Per fronteggiare questa vera e propria guerra di camorra il ministro dell’Interno, Angelino Alfano, ha proposto l’invio dell’esercito a Napoli e l’abbassamento dell’eta punibile: “Il mondo è cambiato – ha dichiarato Alfano per giustificare la sua proposta – non possiamo credere che a 15, 16, 17 anni non si abbia la piena consapevolezza della gravità di possedere una pistola”. Mentre su questa proposta nessuno si è espresso in maniera nettamente sfavorevole, sull’invio dei militari a Napoli molteplici sono state le reazioni contrarie. Dal sindaco partenopeo, Luigi De Magistris, a Raffaele Cantone, presidente dell’Agenzia nazionale anti-corruzione, da Maurizio Braucci, lo sceneggiatore di “Gomorra”, al procuratore aggiunto di Napoli, Nunzio Fragliasso, sono tutti d’accordo sul fatto che la soluzione non possa essere una mera repressione bensì una “rieducazione” della mentalità di una parte dei cittadini napoletani, spinti dalla disoccupazione e “dall’ignoranza” a non collaborare, a considerare quasi ineluttabile il continuo spargimento di sangue e la convivenza forzata con la paura che il prossimo proiettile vagante possa raggiungere qualcuno che ama.

A Napoli sarebbe dunque più utile una sensibilizzazione sociale, una rieducazione a non accettare passivamente che certe zone sono da evitare o che se nasci in quartieri come Scampia o Forcella sei destinato a diventare camorrista. Una rieducazione che non può prescindere da iniziative politiche. Iniziative che taluno individua nell’adozione di misure di promozione occupazionale e qualcun altro, come Roberto Saviano, nella necessità, ad esempio, di legalizzare le droghe leggere. “Legalizzare le droghe – ha affermato lo scrittore – è l’unica risposta allo strapotere dei clan che inquinano tutto e non permettono al Sud di crescere”. “È inutile- ha continuato Saviano – fingere di non sapere: si spara per l’egemonia sulle piazze di spaccio, le vecchie e le nuove. Bisogna togliere terreno alle mafie, affrontare finalmente i problemi e non girare la faccia dall’altra parte”.
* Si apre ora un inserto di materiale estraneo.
theorem silentCloseExpiry_sessionsInv (h : SessionsInv s) (b : BayNo) : SessionsInv (s.silentCloseExpiry b) := by
  obtain ⟨hbut, hfits⟩ := (sessionsInv_iff b s).mp h
  unfold State.silentCloseExpiry
  cases hs : (s.bay b).session.state with
  | silent =>
    dsimp only
    split
    · exact hbut.finalise (hfits.started (by simp [hs, SessionState.isOpen])) _ _
    · exact h
  | vacant | connected | active | closing | held | disabled => exact h

theorem closeHoldExpiry_sessionsInv (h : SessionsInv s) (b : BayNo) : SessionsInv (s.closeHoldExpiry b) := by
  obtain ⟨hbut, hfits⟩ := (sessionsInv_iff b s).mp h
  unfold State.closeHoldExpiry
  cases hs : (s.bay b).session.state with
  | closing =>
    dsimp only
    split
    · exact hbut.finalise (hfits.started (by simp [hs, SessionState.isOpen])) _ _
    · exact h
  | vacant | connected | active | silent | held | disabled => exact h

theorem forceClose_sessionsInv (h : SessionsInv s) (bay : Nat) : SessionsInv (s.forceClose bay).1 := by
  unfold State.forceClose
  split
  next hbay =>
    obtain ⟨hbut, hfits⟩ := (sessionsInv_iff ⟨bay, hbay⟩ s).mp h
    dsimp only
    cases hs : (s.bay ⟨bay, hbay⟩).session.state with
    | connected | active | silent => exact hbut.close (hfits.started (by simp [hs, SessionState.isOpen])) _
    | vacant | closing | held | disabled => exact h
  next => exact h

theorem takeBayConfig_sessionsInv (h : SessionsInv s) (b : BayNo) (c : BayConfig) : SessionsInv (s.takeBayConfig b c) := by
  obtain ⟨hbut, hfits⟩ := (sessionsInv_iff b s).mp h
  have hu : SessionsBut b (s.setBay b { s.bay b with config := c }) :=
    hbut.change (fun _ hc => s.setBay_other _ hc) rfl rfl rfl (by simp) (by simp)
  have hsession : ((s.setBay b { s.bay b with config := c }).bay b).session = (s.bay b).session := by simp
  have hconfig : ((s.setBay b { s.bay b with config := c }).bay b).config = c := by simp
  unfold State.takeBayConfig
  dsimp only
  generalize s.setBay b { s.bay b with config := c } = u at hu hsession hconfig ⊢
  split
  · next hsame =>
    refine hu.settled ?_
    simp only [Bay.sessionFits, hsession, hconfig, ← hsame]
    exact hfits
  · next hchanged =>
    have hstarted (hopen : (s.bay b).session.state.isOpen = true) : (u.bay b).session.started := by
      rw [hsession]; exact hfits.started hopen
    obtain ⟨htimer, hstart, hend, hheld, hactive, hoff, hon⟩ := hfits
    have hstays (hs : (s.bay b).session.state = .closing ∨ (s.bay b).session.state = .held) : SessionsInv u := by
      refine hu.settled ?_
      simp only [Bay.sessionFits, hsession, hconfig]
      refine ⟨htimer, hstart, hend, hheld, hactive, ?_, ?_⟩ <;> rcases hs with hs | hs <;> simp [hs]
    unfold State.changeEnabled
    rw [hsession]
    cases hs : (s.bay b).session.state with
    | vacant =>
      have hwas := hon (.inl hs)
      have hnow : c.enabled = false := by simpa [hwas] using hchanged
      rw [hnow]
      refine (hu.modSession (g := fun x => { x with state := .disabled }) ?_ fun _ => .inr rfl).settled ?_
      · simp [hsession, hs]
      · simp [Bay.sessionFits, SessionState.isOpen, hsession, hconfig, hnow]
        simpa [hs, SessionState.isOpen] using htimer
    | disabled =>
      have hwas := hoff hs
      have hnow : c.enabled = true := by simpa [hwas] using hchanged
      rw [hnow]
      refine (hu.modSession (g := fun x => { x with state := .vacant }) ?_ fun _ => .inl rfl).settled ?_
      · simp [hsession, hs]
      · simp [Bay.sessionFits, SessionState.isOpen, hsession, hconfig, hnow]
        simpa [hs, SessionState.isOpen] using htimer
    | connected | active | silent =>
      have hwas := hon (by simp [hs])
      have hnow : c.enabled = false := by simpa [hwas] using hchanged
      rw [hnow]
      exact hu.close (hstarted (by simp [hs, SessionState.isOpen])) _
    | closing | held => exact hstays (by simp [hs])
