-- ==== Sys2Proof/Tests/Slice0.lean ====
section
/-! SUPPORT. Tests and witnesses. Expected values are the spec's own vectors (spec/95_test_vectors.md, named in each
comment) or worked by hand from the rule named. Witnesses show that the hypotheses of a statement can be met. -/

namespace Sys2Proof.Tests

open Sys2Proof Sys2Proof.Machine

/-! ### Small states -/

/-- A power-on state at `pc` with some registers set and the word `w` in the slot fetched next. -/
def placed (pc : Word) (xs : List (Reg × Word)) (w : Nat) : State :=
  (xs.foldl (fun s x => s.setReg x.1 x.2) (State.reset.setPc pc)).withFetchWord 32 w

/-- The state after one step, if the step completes. -/
def after (s : State) : Option State :=
  match step s with
  | .next t => some t
  | .fault _ => none
  | .refused _ => none

/-- The halt of one step, if it halts. -/
def haltOf (s : State) : Option Fault :=
  match step s with
  | .next _ => none
  | .fault f => some f
  | .refused _ => none

/-- The outcome is a next state. -/
def isNext : Host.Outcome State Fault Refusal → Bool
  | .next _ => true
  | .fault _ => false
  | .refused _ => false

theorem exists_next {o : Host.Outcome State Fault Refusal} (h : isNext o = true) : ∃ t, o = .next t := by
  cases o with
  | next t => exact ⟨t, rfl⟩
  | fault f => cases h
  | refused r => cases h

/-- A state with `n` loaded zero words at `pc`. -/
def loaded (pc : Word) (n : Nat) : State := { State.reset with pc := pc, imem := List.replicate n 0 }

/-! ### WellFormed: an ill-formed input for each check, refused (R75, R194) -/

theorem test_wellformed_register_32_refused : Reg.ofNat? 32 = none ∧ Reg.ofNat? 31 = some 31 := by decide
theorem test_wellformed_imm_high_refused : imm16OfInt? 32768 = none ∧ imm16OfInt? 32767 = some 0x7FFF := by decide
theorem test_wellformed_imm_low_refused : imm16OfInt? (-32769) = none ∧ imm16OfInt? (-4) = some 0xFFFC := by decide
theorem test_wellformed_target_refused : addr26OfNat? (2 ^ 26) = none ∧ addr26OfNat? (2 ^ 26 - 1) = some 0x3FFFFFF := by
  decide
set_option maxRecDepth 4000 in
theorem test_wellformed_program_201_refused :
    programFits (List.replicate 201 0) = false ∧ programFits (List.replicate 200 0) = true := by decide

/-! ### Decoding: each constructor from a word written out bit by bit from its encoding -/

-- R120: opcode 000000, rs 00001, rt 00010, rd 00011, unread 11111, funct 100000.
theorem test_decode_add : decode 0b00000000001000100001111111100000 = .instr (.add 3 1 2) := by decide
-- R121: opcode 000000, rs 00000, rt 00001, rd 00010, unread 00000, funct 100100 (S6).
theorem test_decode_and : decode 0b00000000000000010001000000100100 = .instr (.and 2 0 1) := by decide
-- R122: opcode 000000, rs 00001, bits 20:6 all ones, funct 001000 (R10).
theorem test_decode_jr : decode 0b00000000001111111111111111001000 = .instr (.jr 1) := by decide
-- R150: opcode 000010, addr26 = 196 (J3).
theorem test_decode_j : decode 0b00001000000000000000000011000100 = .instr (.j 196) := by decide
-- R135: opcode 000100, rs 00001, rt 00010, imm16 = 5 (I20).
theorem test_decode_beq : decode 0b00010000001000100000000000000101 = .instr (.beq 1 2 5) := by decide
-- R131: opcode 001000, rs 00001, rt 00010, imm16 = 0x8000 (I6).
theorem test_decode_addi : decode 0b00100000001000101000000000000000 = .instr (.addi 2 1 0x8000) := by decide
-- R132: opcode 001100, rs 00100, rt 00101, imm16 = 0xFFFC (I10).
theorem test_decode_andi : decode 0b00110000100001011111111111111100 = .instr (.andi 5 4 0xFFFC) := by decide
-- R133: opcode 100011, rs 00001, rt 00010, imm16 = 0xFFFF (A20).
theorem test_decode_lw : decode 0b10001100001000101111111111111111 = .instr (.lw 2 1 0xFFFF) := by decide
-- R134: opcode 101011, rs 00001, rt 00010, imm16 = 3 (I18).
theorem test_decode_sw : decode 0b10101100001000100000000000000011 = .instr (.sw 2 1 3) := by decide
-- U1 to U8: every other word is unknown, by name.
theorem test_decode_unknown :
    decode 0x00000000 = .unknownFunct 0 ∧ decode 0x0000000F = .unknownFunct 15 ∧ decode 0x0000000C = .unknownFunct 12 ∧
    decode 0x00221822 = .unknownFunct 34 ∧ decode 0x0C000004 = .unknownOpcode 3 ∧
    decode 0x342200FF = .unknownOpcode 13 ∧ decode 0xFFFFFFFF = .unknownOpcode 63 ∧
    decode 0x04000000 = .unknownOpcode 1 := by decide
-- The words of 95_test_vectors R1, R9, J1, I1, I17, each from its assembly.
theorem test_encode_words :
    encode (.add 3 1 2) = 0x00221820 ∧ encode (.jr 31) = 0x03E00008 ∧ encode (.j 4) = 0x08000004 ∧
    encode (.addi 1 0 5) = 0x20010005 ∧ encode (.sw 1 1 0) = 0xAC210000 := by decide
-- The host's reading of a table row: match words of add and sw (opcode_table.json).
theorem test_decodeTableWord :
    decodeTableWord 32 0x00000020 = some (.add 0 0 0) ∧ decodeTableWord 32 0xAC000000 = some (.sw 0 0 0) ∧
    decodeTableWord 32 0 = none := by decide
Ancora diverse e più complete le soluzioni individuate da Arnaldo Capezzuto, il giornalista minacciato dalla camorra per le sue inchieste sul quartiere Forcella. “Bisogna- ha recentemente scritto in un suo articolo – starci accanto a questa città, viverla, soccorrerla usando fermezza e non pietà”. “Penso – scrive ancora Capezzuto – all’obbligo scolastico, al sottrarre i minori dalle famiglie con pregiudicati, al mettere in campo politiche di inclusione sociale, all’elaborare progetti di sostegno sul medio e lungo periodo, alla bonifica dei quartieri e delle periferie, all’asciugare la disparità delle tante città dentro la città, al contrastare la povertà con iniziative forti. Restituire dignità e futuro”.
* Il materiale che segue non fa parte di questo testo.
/-- A request that an element, a template or an engine has sent: the rule that sent it (`group` names the
firing, R243), its address, its operands as read at firing (R360), its qualifiers (R197) and its result. -/
structure Req where
  id : Nat
  group : Nat
  elem : Nat
  slot : Nat
  word : Word
  ext : Word
  beat : Nat
  kind : ReqKind
  dst : Dst
  space : BitVec 2
  va : BitVec 64
  pa : Option Nat
  policy : BitVec 2
  size : Nat
  ops : List Word
  scope : BitVec 3
  acq : Bool
  rel : Bool
  range : BitVec 8
  ordered : Bool
  hint : BitVec 2
  atHome : Bool
  phase : Phase
  value : List Word
  step : BitVec 64
  handler : Nat
  deriving DecidableEq, Repr, Inhabited

/-- A done token that waits for its firing's accesses to be performed (R132, R243). -/
structure Done where
  group : Nat
  elem : Nat
  ch : Nat
  hole : Nat
  scope : BitVec 3
  deriving DecidableEq, Repr, Inhabited

/-- A command in a queue of `e0` to the matrix engine or to an island (R279, R39): the rule that fired it,
its operand words as read at firing, and where its result goes. -/
structure Cmd where
  elem : Nat
  slot : Nat
  word : Word
  ext : Word
  group : Nat
  ops : List Word
  dst : Dst
  step : BitVec 64
  handler : Nat
  deriving DecidableEq, Repr, Inhabited

/-! ## Cores: copy templates, cairns, matrix engine -/

/-- A copy firing in flight (R268, R271 to R275): its number and request, the run bytes and words done (of a plane
stream, `pos` is the granule and the next word in it), the map bit of the segment begun and the map bytes of its row
(R274), the counts of its record (R269), the piece read and not yet landed with its poisoned offsets and tags, the
indices read and not yet used (R272), the shadow pages taken (R141), the chunks of an exchange (R275), whether its words
or bytes have ended, whether only its record is still to be written, whether a fault stopped it (R380), its digest, and
the translation sequence after its publish (DEDUCED, log 31). -/
structure Firing where
  n : Nat
  req : Nat
  pos : Nat
  words : Nat
  mapBit : Bool
  mapRow : List Byte
  outOfRange : Nat
  skipped : Nat
  written : Nat
  buf : List Byte
  bad : List Nat
  tags : List Tag
  index : List Word
  pages : List (Nat × Nat)
  sentChunks : Nat
  gotChunks : List Nat
  ended : Bool
  recording : Bool
  faulted : Bool
  digest : BitVec 64
  seq : BitVec 64
  deriving DecidableEq, Repr, Inhabited

/-- One copy template (R265 to R276, R84): state 0 unarmed, 1 armed, 2 parked; `arms` counts how often it was armed. -/
structure Template where
  state : Nat
  block : List Byte
  queued : Nat
  nextN : Nat
  done : Nat
  stopping : Bool
  firing : Option Firing
  arms : Nat
  deriving DecidableEq, Repr, Inhabited

/-- One cairn (R277, R389): `landed` are the byte counts of landings not yet counted. -/
structure Cairn where
  remaining : Nat
  expected : Nat
  ch : BitVec 2
  tag : Tag
  rearm : Bool
  overrun : Bool
  landed : List Nat
  deriving DecidableEq, Repr, Inhabited

/-- An operand tile (R282 to R284): whether it is full or being fetched, from scratch or not, its 32 rows of 64 bytes
with their addresses (none for a row that has none, R291), the rows that have arrived, the operations still to read
this fill, the accumulators that have read it, the happening at which it became full, whether it holds pins, since
when (R387), and the command that fetches it. -/
structure Tile where
  full : Bool
  loading : Bool
  scratch : Bool
  rows : List Byte
  addrs : List (Option Nat)
  arrived : BitVec 32
  consumers : Nat
  took : BitVec 4
  fill : Nat
  pinned : Bool
  held : Nat
  cmd : Cmd
  deriving DecidableEq, Repr, Inhabited

/-- The rule of an accumulator (R285, R286). -/
structure MxRule where
  enable : Bool
  group : BitVec 3
  ta : BitVec 2
  tb : BitVec 2
  deriving DecidableEq, Repr, Inhabited

/-- A running macro sequence (R290 to R292): its block, the K block under way, the next of its commands (those before
the first K block, then those of the K block), and whether it stops at its next boundary. -/
structure Seq where
  cmd : Cmd
  conv : Bool
  block : List Byte
  kb : Nat
  step : Nat
  stop : Bool
  deriving DecidableEq, Repr, Inhabited
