/-- A fault is written into the chain's fault area and holds the chain; without a free record the chain ends
with status 2 (R357 to R359). A system chain has no fault area and never ends: it is held without a record (R321)
(DESIGN CHOICE, log 51). -/
def State.raise (s : State) (ident : Nat) (f : FaultInfo) : State :=
  match s.chain? ident with
  | none => s
  | some c =>
    if c.system then s.hold ident
    else if s.recordFree c c.faults then (s.putRecord c (s.recordBytes c f)).hold ident
    else s.endChain ident 2 0

/-- A fault that the step of the element `k` finds: it is recorded, and elements behind `k` still take their steps of
the same moment (R361). -/
def State.raiseAt (s : State) (ident k : Nat) (f : FaultInfo) : State :=
  (s.raise ident f).updChain ident fun c => { c with stopped := some k }

/-- The extension word of a slot (R187). -/
def Elem.extOf (e : Elem) (slot : Nat) : Word := if slot < 31 then e.slot (slot + 1) else 0

/-- The word of the rule that fires: that of the multi-beat rule in progress, else its slot's (R305). -/
def State.curWord (s : State) : Word :=
  match s.me.beat with
  | some b => b.word
  | none => s.me.slot s.cur.slot
/-- The extension word of the rule that fires. -/
def State.curExt (s : State) : Word :=
  match s.me.beat with
  | some b => b.ext
  | none => s.me.extOf s.cur.slot
/-- The beat number (R53, source code 26). -/
def State.beatNo (s : State) : Nat :=
  match s.me.beat with
  | some b => b.k
  | none => 0

/-- The stage and spur index of a core's spur. -/
def State.stageSpur (s : State) (core : Nat) : Nat × Nat :=
  match s.spurAt core with
  | some p => (p.stage, p.index)
  | none => (0, 0)

/-- The step counter at the start of the step in progress (R357, R372). -/
def State.stepStart (s : State) : BitVec 64 :=
  match s.walk with
  | some w => w.startSteps
  | none => s.me.steps

/-- The active handler at the start of the step in progress. -/
def State.curHandler (s : State) : Nat :=
  match s.walk with
  | some w => w.handler
  | none => match s.me.active with
    | some a => a.handler
    | none => 0xFF

/-- TAKING A FAULT at a firing: the rule commits nothing and pops nothing, the record is written, the ridge
freezes and nothing more of the step fires (R210, R357, R359, R372). -/
def State.takeFault (s : State) (code addr : Nat) : State :=
  let k := s.cur.elem
  let (stage, spur) := s.stageSpur (elemCore k)
  let word := s.curWord
  let f : FaultInfo := {
    code := code
    elem := k
    addr := addr
    slot := s.cur.slot
    handler := s.curHandler
    word := word
    ext := if fieldW word then s.curExt else 0
    step := s.stepStart
    stage := stage
    spur := spur }
  let s := { s.updMe fun e => { e with beat := none } with
    walk := s.walk.map fun (w : Walk) => { w with stop := true, halted := true, todo := [] } }
  match s.spurAt (elemCore k) with
  | some p => s.raiseAt p.chain k f
  | none => s

/-- Whether a request is a row of an `mx.ld`: each faults alone (R381). -/
def ReqKind.isRow : ReqKind → Bool
  | .tile _ _ _ => true
  | _ => false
Probabilmente la giusta terapia per una Napoli più sicura è una combinazione di tutte queste soluzioni. Un maggior impegno sincronico di operatori culturali, assistenti sociali, insegnanti, preti, forze dell’ordine e organi di informazione. Una rivoluzione culturale che forse tarderà ad avviarsi finché i mass media si occuperanno di Napoli solo quando ci sono i morti e fino a quando la televisione continuerà a trasmettere serie televisive come la nuovissima “Milionari”, che, con il pretesto o il falso convincimento di raccontare la camorra per farla conoscere, rischia spesso l’effetto opposto di mitizzarla ulteriormente.